When I do this I get the following error:

Invalid HTTP method specified in route conditions: {:method=>
:destroyall} (Argument Error)

Oops, that was a brain fart on my part, yes the order should be
:destroyall => :delete

My index.html.erb file under views\rushing_offenses looks like:

<h1>Rushing Offense</h1>
<h5>Current Time is <%= Time.now.to_s(:long) %> </h5>

...

<%= link_to 'Destroy All', :action => 'destroyall', :confirm => 'Are you
sure?', :method => :delete %>

Maybe

  <%= link_to "Destroy All", rushing_offenses_path(:method =>
:delete), :confirm> "Are you sure?" %>

From your earlier post, it looks like you were ending up with a url of
rushing_offense/destroyall?method=delete&confirm=Are+you+sure%3F and a
get request which ends up getting routed to the show action.

Okay, going to simplify this a bit..

Currently, I commented out the maps because with them in they don't seem
to be working (whether I use one or the other)

# map.resources :rushing_offenses, :collection => { :destroyall =>
:delete }
# map.resources :rushing_offenses, :collection => {:delete =>
:destroyall}

My link is set to:

<%= link_to "Destroy All", rushing_offenses_path(:method =>
:destroyall), :confirm => "Are you sure?" %>

3 things:
- that needs to be link_to 'blah', some_path, :method => :delete
- you can't makeup methods here
- the resources stuff should be :destroyall => :delete

Fred

Routes.rb:

  map.resources :people, :collection => {:scrub => :delete}

Index.html.erb:

<%= link_to 'Kill em all', scrub_people_path, :confirm => 'Are you
sure?', :method => :delete %>

people_controller.rb:

  def scrub
    Person.destroy_all
    redirect_to people_url
  end

works for me...

Okay, I believe I understand what you are saying (I'm just probably
missing something small now)

Here's the updated...

Routes:

map.resources :rushing_offenses
map.resources :rushing_offenses, :collection => { :destroyall => :delete
}

Link:

<%= link_to "Destroy All", rushing_offenses_path, :confirm => "Are you
sure?", :method => :delete %>

Controller Method:

def destroyall
    RushingOffense.destroy_all
    redirect_to rushing_offenses_url
end

Just one entry in routes.rb for rushing_offenses

map.resources :rushing_offenses, :collection => {:destroyall => :delete}

(the :collection or :member are additions to the standard resource
mappings, you don't need to specify a second line)

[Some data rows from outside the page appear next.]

-- ==== Sys2Proof/Laws/State.lean ====
section
/-! SUPPORT. The banks and the updates of the state: what reads after what write, one lemma for each field and update. -/

namespace Sys2Proof

/-! ## The two banks -/

@[simp] theorem Six.get_set {α : Type} (b : Six α) (i j : LaneNo) (x : α) :
    (b.set i x).get j = if j = i then x else b.get j := by
  fin_cases i <;> fin_cases j <;> rfl

@[simp] theorem Six.get_map {α β : Type} (f : α → β) (b : Six α) (i : LaneNo) : (b.map f).get i = f (b.get i) := by
  fin_cases i <;> rfl

@[simp] theorem Six.get_all {α : Type} (x : α) (i : LaneNo) : (Six.all x).get i = x := by
  fin_cases i <;> rfl

theorem Six.ext_get {α : Type} {a b : Six α} (h : ∀ i, a.get i = b.get i) : a = b := by
  cases a; cases b
  simp only [Six.mk.injEq]
  exact ⟨h 0, h 1, h 2, h 3, h 4, h 5⟩

@[simp] theorem Six.set_get {α : Type} (b : Six α) (i : LaneNo) : b.set i (b.get i) = b := by
  fin_cases i <;> rfl

@[simp] theorem Six.set_set {α : Type} (b : Six α) (i : LaneNo) (x y : α) : (b.set i x).set i y = b.set i y := by
  fin_cases i <;> rfl

theorem Six.toList_eq {α : Type} (b : Six α) : b.toList = allLanes.map b.get := rfl

theorem mem_allLanes (i : LaneNo) : i ∈ allLanes := by fin_cases i <;> simp [allLanes]

@[simp] theorem Eight.get_set {α : Type} (b : Eight α) (i j : Fin 8) (x : α) :
    (b.set i x).get j = if j = i then x else b.get j := by
  fin_cases i <;> fin_cases j <;> rfl

@[simp] theorem Eight.get_map {α β : Type} (f : α → β) (b : Eight α) (i : Fin 8) : (b.map f).get i = f (b.get i) := by
  fin_cases i <;> rfl

@[simp] theorem Eight.get_all {α : Type} (x : α) (i : Fin 8) : (Eight.all x).get i = x := by
  fin_cases i <;> rfl

theorem Eight.ext_get {α : Type} {a b : Eight α} (h : ∀ i, a.get i = b.get i) : a = b := by
  cases a; cases b
  simp only [Eight.mk.injEq]
  exact ⟨h 0, h 1, h 2, h 3, h 4, h 5, h 6, h 7⟩

@[simp] theorem Eight.set_get {α : Type} (b : Eight α) (i : Fin 8) : b.set i (b.get i) = b := by
  fin_cases i <;> rfl

@[simp] theorem Eight.set_set {α : Type} (b : Eight α) (i : Fin 8) (x y : α) : (b.set i x).set i y = b.set i y := by
  fin_cases i <;> rfl

theorem mem_allLinks (l : LinkNo) : l ∈ allLinks := by fin_cases l <;> simp [allLinks]

namespace Machine

/-! ## Lanes and links after an update -/

@[simp] theorem State.setLane_lane (s : State) (i j : LaneNo) (u : LaneUnit) :
    (s.setLane i u).lane j = if j = i then u else s.lane j := Six.get_set s.lanes i j u

@[simp] theorem State.modLane_lane (s : State) (i j : LaneNo) (f : LaneUnit → LaneUnit) :
    (s.modLane i f).lane j = if j = i then f (s.lane i) else s.lane j := Six.get_set s.lanes i j _

@[simp] theorem State.setLane_setLane (s : State) (i : LaneNo) (u v : LaneUnit) :
    (s.setLane i u).setLane i v = s.setLane i v := by
  simp [State.setLane]

@[simp] theorem State.setLane_modLane (s : State) (i : LaneNo) (f : LaneUnit → LaneUnit) (v : LaneUnit) :
    (s.modLane i f).setLane i v = s.setLane i v := State.setLane_setLane s i _ v

@[simp] theorem State.setLane_lane_self (s : State) (i : LaneNo) : s.setLane i (s.lane i) = s := by
  simp [State.setLane, State.lane]

@[simp] theorem State.setLane_link (s : State) (i : LaneNo) (u : LaneUnit) (l : LinkNo) :
    (s.setLane i u).link l = s.link l := rfl

@[simp] theorem State.modLane_link (s : State) (i : LaneNo) (f : LaneUnit → LaneUnit) (l : LinkNo) :
    (s.modLane i f).link l = s.link l := rfl

@[simp] theorem State.setLink_link (s : State) (l k : LinkNo) (e : Endpoint) :
    (s.setLink l e).link k = if k = l then e else s.link k := Eight.get_set s.links l k e

@[simp] theorem State.modLink_link (s : State) (l k : LinkNo) (f : Endpoint → Endpoint) :
    (s.modLink l f).link k = if k = l then f (s.link l) else s.link k := Eight.get_set s.links l k _

@[simp] theorem State.setLink_lane (s : State) (l : LinkNo) (e : Endpoint) (i : LaneNo) :
    (s.setLink l e).lane i = s.lane i := rfl

@[simp] theorem State.modLink_lane (s : State) (l : LinkNo) (f : Endpoint → Endpoint) (i : LaneNo) :
    (s.modLink l f).lane i = s.lane i := rfl

@[simp] theorem State.waitUntil_lane (s : State) (t : Nat) (i : LaneNo) : (s.waitUntil t).lane i = s.lane i := rfl
@[simp] theorem State.waitUntil_link (s : State) (t : Nat) (l : LinkNo) : (s.waitUntil t).link l = s.link l := rfl
@[simp] theorem State.modPass_lane (s : State) (n : Nat) (f : Pass → Pass) (i : LaneNo) :
    (s.modPass n f).lane i = s.lane i := rfl
@[simp] theorem State.modPass_link (s : State) (n : Nat) (f : Pass → Pass) (l : LinkNo) :
    (s.modPass n f).link l = s.link l := rfl
@[simp] theorem State.append_lane (s : State) (b : JournalBody) (i : LaneNo) : (s.append b).lane i = s.lane i := rfl
@[simp] theorem State.append_link (s : State) (b : JournalBody) (l : LinkNo) : (s.append b).link l = s.link l := rfl

/-! ## Fields after an update -/

/-! ### `State.setLane` -/

@[simp] theorem State.setLane_pending (s : State) (i : LaneNo) (u : LaneUnit) :
    (s.setLane i u).pending = s.pending := rfl
@[simp] theorem State.setLane_run (s : State) (i : LaneNo) (u : LaneUnit) : (s.setLane i u).run = s.run := rfl
@[simp] theorem State.setLane_passes (s : State) (i : LaneNo) (u : LaneUnit) :
    (s.setLane i u).passes = s.passes := rfl
@[simp] theorem State.setLane_free (s : State) (i : LaneNo) (u : LaneUnit) : (s.setLane i u).free = s.free := rfl
@[simp] theorem State.setLane_tariffs (s : State) (i : LaneNo) (u : LaneUnit) :
    (s.setLane i u).tariffs = s.tariffs := rfl
@[simp] theorem State.setLane_clock (s : State) (i : LaneNo) (u : LaneUnit) : (s.setLane i u).clock = s.clock := rfl
@[simp] theorem State.setLane_offset (s : State) (i : LaneNo) (u : LaneUnit) :
    (s.setLane i u).offset = s.offset := rfl
@[simp] theorem State.setLane_clockSet (s : State) (i : LaneNo) (u : LaneUnit) :
    (s.setLane i u).clockSet = s.clockSet := rfl
@[simp] theorem State.setLane_day (s : State) (i : LaneNo) (u : LaneUnit) : (s.setLane i u).day = s.day := rfl
@[simp] theorem State.setLane_lastOpened (s : State) (i : LaneNo) (u : LaneUnit) :
    (s.setLane i u).lastOpened = s.lastOpened := rfl
@[simp] theorem State.setLane_lanes (s : State) (i : LaneNo) (u : LaneUnit) :
    (s.setLane i u).lanes = s.lanes.set i u := rfl
@[simp] theorem State.setLane_pacer (s : State) (i : LaneNo) (u : LaneUnit) : (s.setLane i u).pacer = s.pacer := rfl
@[simp] theorem State.setLane_journal (s : State) (i : LaneNo) (u : LaneUnit) :
    (s.setLane i u).journal = s.journal := rfl
@[simp] theorem State.setLane_nextSeq (s : State) (i : LaneNo) (u : LaneUnit) :
    (s.setLane i u).nextSeq = s.nextSeq := rfl
@[simp] theorem State.setLane_levels (s : State) (i : LaneNo) (u : LaneUnit) :
    (s.setLane i u).levels = s.levels := rfl
@[simp] theorem State.setLane_links (s : State) (i : LaneNo) (u : LaneUnit) : (s.setLane i u).links = s.links := rfl
@[simp] theorem State.setLane_office (s : State) (i : LaneNo) (u : LaneUnit) :
    (s.setLane i u).office = s.office := rfl
@[simp] theorem State.setLane_startRecord (s : State) (i : LaneNo) (u : LaneUnit) :
    (s.setLane i u).startRecord = s.startRecord := rfl
@[simp] theorem State.setLane_freeCount (s : State) (i : LaneNo) (u : LaneUnit) :
    (s.setLane i u).freeCount = s.freeCount := rfl

/-! ### `State.modLane` -/

@[simp] theorem State.modLane_pending (s : State) (i : LaneNo) (f : LaneUnit → LaneUnit) :
    (s.modLane i f).pending = s.pending := rfl
@[simp] theorem State.modLane_run (s : State) (i : LaneNo) (f : LaneUnit → LaneUnit) :
    (s.modLane i f).run = s.run := rfl
@[simp] theorem State.modLane_passes (s : State) (i : LaneNo) (f : LaneUnit → LaneUnit) :
    (s.modLane i f).passes = s.passes := rfl
@[simp] theorem State.modLane_free (s : State) (i : LaneNo) (f : LaneUnit → LaneUnit) :
    (s.modLane i f).free = s.free := rfl
@[simp] theorem State.modLane_tariffs (s : State) (i : LaneNo) (f : LaneUnit → LaneUnit) :
    (s.modLane i f).tariffs = s.tariffs := rfl
@[simp] theorem State.modLane_clock (s : State) (i : LaneNo) (f : LaneUnit → LaneUnit) :
    (s.modLane i f).clock = s.clock := rfl
@[simp] theorem State.modLane_offset (s : State) (i : LaneNo) (f : LaneUnit → LaneUnit) :
    (s.modLane i f).offset = s.offset := rfl
@[simp] theorem State.modLane_clockSet (s : State) (i : LaneNo) (f : LaneUnit → LaneUnit) :
    (s.modLane i f).clockSet = s.clockSet := rfl
@[simp] theorem State.modLane_day (s : State) (i : LaneNo) (f : LaneUnit → LaneUnit) :
    (s.modLane i f).day = s.day := rfl
@[simp] theorem State.modLane_lastOpened (s : State) (i : LaneNo) (f : LaneUnit → LaneUnit) :
    (s.modLane i f).lastOpened = s.lastOpened := rfl
@[simp] theorem State.modLane_lanes (s : State) (i : LaneNo) (f : LaneUnit → LaneUnit) :
    (s.modLane i f).lanes = s.lanes.set i (f (s.lane i)) := rfl
@[simp] theorem State.modLane_pacer (s : State) (i : LaneNo) (f : LaneUnit → LaneUnit) :
    (s.modLane i f).pacer = s.pacer := rfl
@[simp] theorem State.modLane_journal (s : State) (i : LaneNo) (f : LaneUnit → LaneUnit) :
    (s.modLane i f).journal = s.journal := rfl
@[simp] theorem State.modLane_nextSeq (s : State) (i : LaneNo) (f : LaneUnit → LaneUnit) :
    (s.modLane i f).nextSeq = s.nextSeq := rfl
@[simp] theorem State.modLane_levels (s : State) (i : LaneNo) (f : LaneUnit → LaneUnit) :
    (s.modLane i f).levels = s.levels := rfl
@[simp] theorem State.modLane_links (s : State) (i : LaneNo) (f : LaneUnit → LaneUnit) :
    (s.modLane i f).links = s.links := rfl
@[simp] theorem State.modLane_office (s : State) (i : LaneNo) (f : LaneUnit → LaneUnit) :
    (s.modLane i f).office = s.office := rfl
@[simp] theorem State.modLane_startRecord (s : State) (i : LaneNo) (f : LaneUnit → LaneUnit) :
    (s.modLane i f).startRecord = s.startRecord := rfl
@[simp] theorem State.modLane_freeCount (s : State) (i : LaneNo) (f : LaneUnit → LaneUnit) :
    (s.modLane i f).freeCount = s.freeCount := rfl

/-! ### `State.setLink` -/

@[simp] theorem State.setLink_pending (s : State) (l : LinkNo) (e : Endpoint) :
    (s.setLink l e).pending = s.pending := rfl
@[simp] theorem State.setLink_run (s : State) (l : LinkNo) (e : Endpoint) : (s.setLink l e).run = s.run := rfl
@[simp] theorem State.setLink_passes (s : State) (l : LinkNo) (e : Endpoint) :
    (s.setLink l e).passes = s.passes := rfl
@[simp] theorem State.setLink_free (s : State) (l : LinkNo) (e : Endpoint) : (s.setLink l e).free = s.free := rfl
@[simp] theorem State.setLink_tariffs (s : State) (l : LinkNo) (e : Endpoint) :
    (s.setLink l e).tariffs = s.tariffs := rfl
@[simp] theorem State.setLink_clock (s : State) (l : LinkNo) (e : Endpoint) : (s.setLink l e).clock = s.clock := rfl
@[simp] theorem State.setLink_offset (s : State) (l : LinkNo) (e : Endpoint) :
    (s.setLink l e).offset = s.offset := rfl
@[simp] theorem State.setLink_clockSet (s : State) (l : LinkNo) (e : Endpoint) :
    (s.setLink l e).clockSet = s.clockSet := rfl
@[simp] theorem State.setLink_day (s : State) (l : LinkNo) (e : Endpoint) : (s.setLink l e).day = s.day := rfl
@[simp] theorem State.setLink_lastOpened (s : State) (l : LinkNo) (e : Endpoint) :
    (s.setLink l e).lastOpened = s.lastOpened := rfl
@[simp] theorem State.setLink_lanes (s : State) (l : LinkNo) (e : Endpoint) : (s.setLink l e).lanes = s.lanes := rfl
@[simp] theorem State.setLink_pacer (s : State) (l : LinkNo) (e : Endpoint) : (s.setLink l e).pacer = s.pacer := rfl
@[simp] theorem State.setLink_journal (s : State) (l : LinkNo) (e : Endpoint) :
    (s.setLink l e).journal = s.journal := rfl
@[simp] theorem State.setLink_nextSeq (s : State) (l : LinkNo) (e : Endpoint) :
    (s.setLink l e).nextSeq = s.nextSeq := rfl
@[simp] theorem State.setLink_levels (s : State) (l : LinkNo) (e : Endpoint) :
    (s.setLink l e).levels = s.levels := rfl
@[simp] theorem State.setLink_links (s : State) (l : LinkNo) (e : Endpoint) :
    (s.setLink l e).links = s.links.set l e := rfl
@[simp] theorem State.setLink_office (s : State) (l : LinkNo) (e : Endpoint) :
    (s.setLink l e).office = s.office := rfl
@[simp] theorem State.setLink_startRecord (s : State) (l : LinkNo) (e : Endpoint) :
    (s.setLink l e).startRecord = s.startRecord := rfl
@[simp] theorem State.setLink_freeCount (s : State) (l : LinkNo) (e : Endpoint) :
    (s.setLink l e).freeCount = s.freeCount := rfl

/-! ### `State.modLink` -/

@[simp] theorem State.modLink_pending (s : State) (l : LinkNo) (f : Endpoint → Endpoint) :
    (s.modLink l f).pending = s.pending := rfl
@[simp] theorem State.modLink_run (s : State) (l : LinkNo) (f : Endpoint → Endpoint) :
    (s.modLink l f).run = s.run := rfl
@[simp] theorem State.modLink_passes (s : State) (l : LinkNo) (f : Endpoint → Endpoint) :
    (s.modLink l f).passes = s.passes := rfl
@[simp] theorem State.modLink_free (s : State) (l : LinkNo) (f : Endpoint → Endpoint) :
    (s.modLink l f).free = s.free := rfl
@[simp] theorem State.modLink_tariffs (s : State) (l : LinkNo) (f : Endpoint → Endpoint) :
    (s.modLink l f).tariffs = s.tariffs := rfl
@[simp] theorem State.modLink_clock (s : State) (l : LinkNo) (f : Endpoint → Endpoint) :
    (s.modLink l f).clock = s.clock := rfl
@[simp] theorem State.modLink_offset (s : State) (l : LinkNo) (f : Endpoint → Endpoint) :
    (s.modLink l f).offset = s.offset := rfl
@[simp] theorem State.modLink_clockSet (s : State) (l : LinkNo) (f : Endpoint → Endpoint) :
    (s.modLink l f).clockSet = s.clockSet := rfl
@[simp] theorem State.modLink_day (s : State) (l : LinkNo) (f : Endpoint → Endpoint) :
    (s.modLink l f).day = s.day := rfl
@[simp] theorem State.modLink_lastOpened (s : State) (l : LinkNo) (f : Endpoint → Endpoint) :
    (s.modLink l f).lastOpened = s.lastOpened := rfl
@[simp] theorem State.modLink_lanes (s : State) (l : LinkNo) (f : Endpoint → Endpoint) :
    (s.modLink l f).lanes = s.lanes := rfl
@[simp] theorem State.modLink_pacer (s : State) (l : LinkNo) (f : Endpoint → Endpoint) :
    (s.modLink l f).pacer = s.pacer := rfl
@[simp] theorem State.modLink_journal (s : State) (l : LinkNo) (f : Endpoint → Endpoint) :
    (s.modLink l f).journal = s.journal := rfl
@[simp] theorem State.modLink_nextSeq (s : State) (l : LinkNo) (f : Endpoint → Endpoint) :
    (s.modLink l f).nextSeq = s.nextSeq := rfl
@[simp] theorem State.modLink_levels (s : State) (l : LinkNo) (f : Endpoint → Endpoint) :
    (s.modLink l f).levels = s.levels := rfl
@[simp] theorem State.modLink_links (s : State) (l : LinkNo) (f : Endpoint → Endpoint) :
    (s.modLink l f).links = s.links.set l (f (s.link l)) := rfl
@[simp] theorem State.modLink_office (s : State) (l : LinkNo) (f : Endpoint → Endpoint) :
    (s.modLink l f).office = s.office := rfl
@[simp] theorem State.modLink_startRecord (s : State) (l : LinkNo) (f : Endpoint → Endpoint) :
    (s.modLink l f).startRecord = s.startRecord := rfl
@[simp] theorem State.modLink_freeCount (s : State) (l : LinkNo) (f : Endpoint → Endpoint) :
    (s.modLink l f).freeCount = s.freeCount := rfl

and tweak the link definition

<%= link_to "Destroy All", destroyall_rushing_offenses_path, :confirm =>
"Are you
sure?", :method => :delete %>

That should do it... For fun, run a

rake routes >routes.lst

to get a file where you can view what all your routes look like.

And be sure to restart your app if you change routes.rb

Ar Chron wrote:

Just one entry in routes.rb for rushing_offenses

map.resources :rushing_offenses, :collection => {:destroyall => :delete}

(the :collection or :member are additions to the standard resource
mappings, you don't need to specify a second line)

and tweak the link definition

<%= link_to "Destroy All", destroyall_rushing_offenses_path, :confirm =>
"Are you
sure?", :method => :delete %>

That should do it... For fun, run a

rake routes >routes.lst

to get a file where you can view what all your routes look like.

PERFECT! It works now.

So, just to update..

I had two routes for map.resources (that was probably problem number 1)
The link had to be exactly as you specified above (that was problem
number 2)
Restarted my server and everything is working as intended.

So, now that I have this issue fixed, let me make sure I really
understand what I just did (or else I'm not going to learn much here)

Map Routes:

When I'm supplying a :collection symbol it really means that it's just
adding to the map.resources :rushing_offenses correct? And the end
portion of the map line is stating that whenever I call the method
:delete, it's going to use the controller method for :destroyall?

If I'm reading this right, when would I add another map route for
rushing_offenses or would I just extend that map route by adding other
hash/blocks?

Links:

The first segment is just the name of the link as it appears on the
page.

The second segment is the path to where my custom method exists? I'm
not sure why the naming of the path was destroyall_rushing_offenses_path
unless it is structured so that it matches method_controller_path (if so
then I understand it perfectly).

The third segment was the name of the method we mapped to?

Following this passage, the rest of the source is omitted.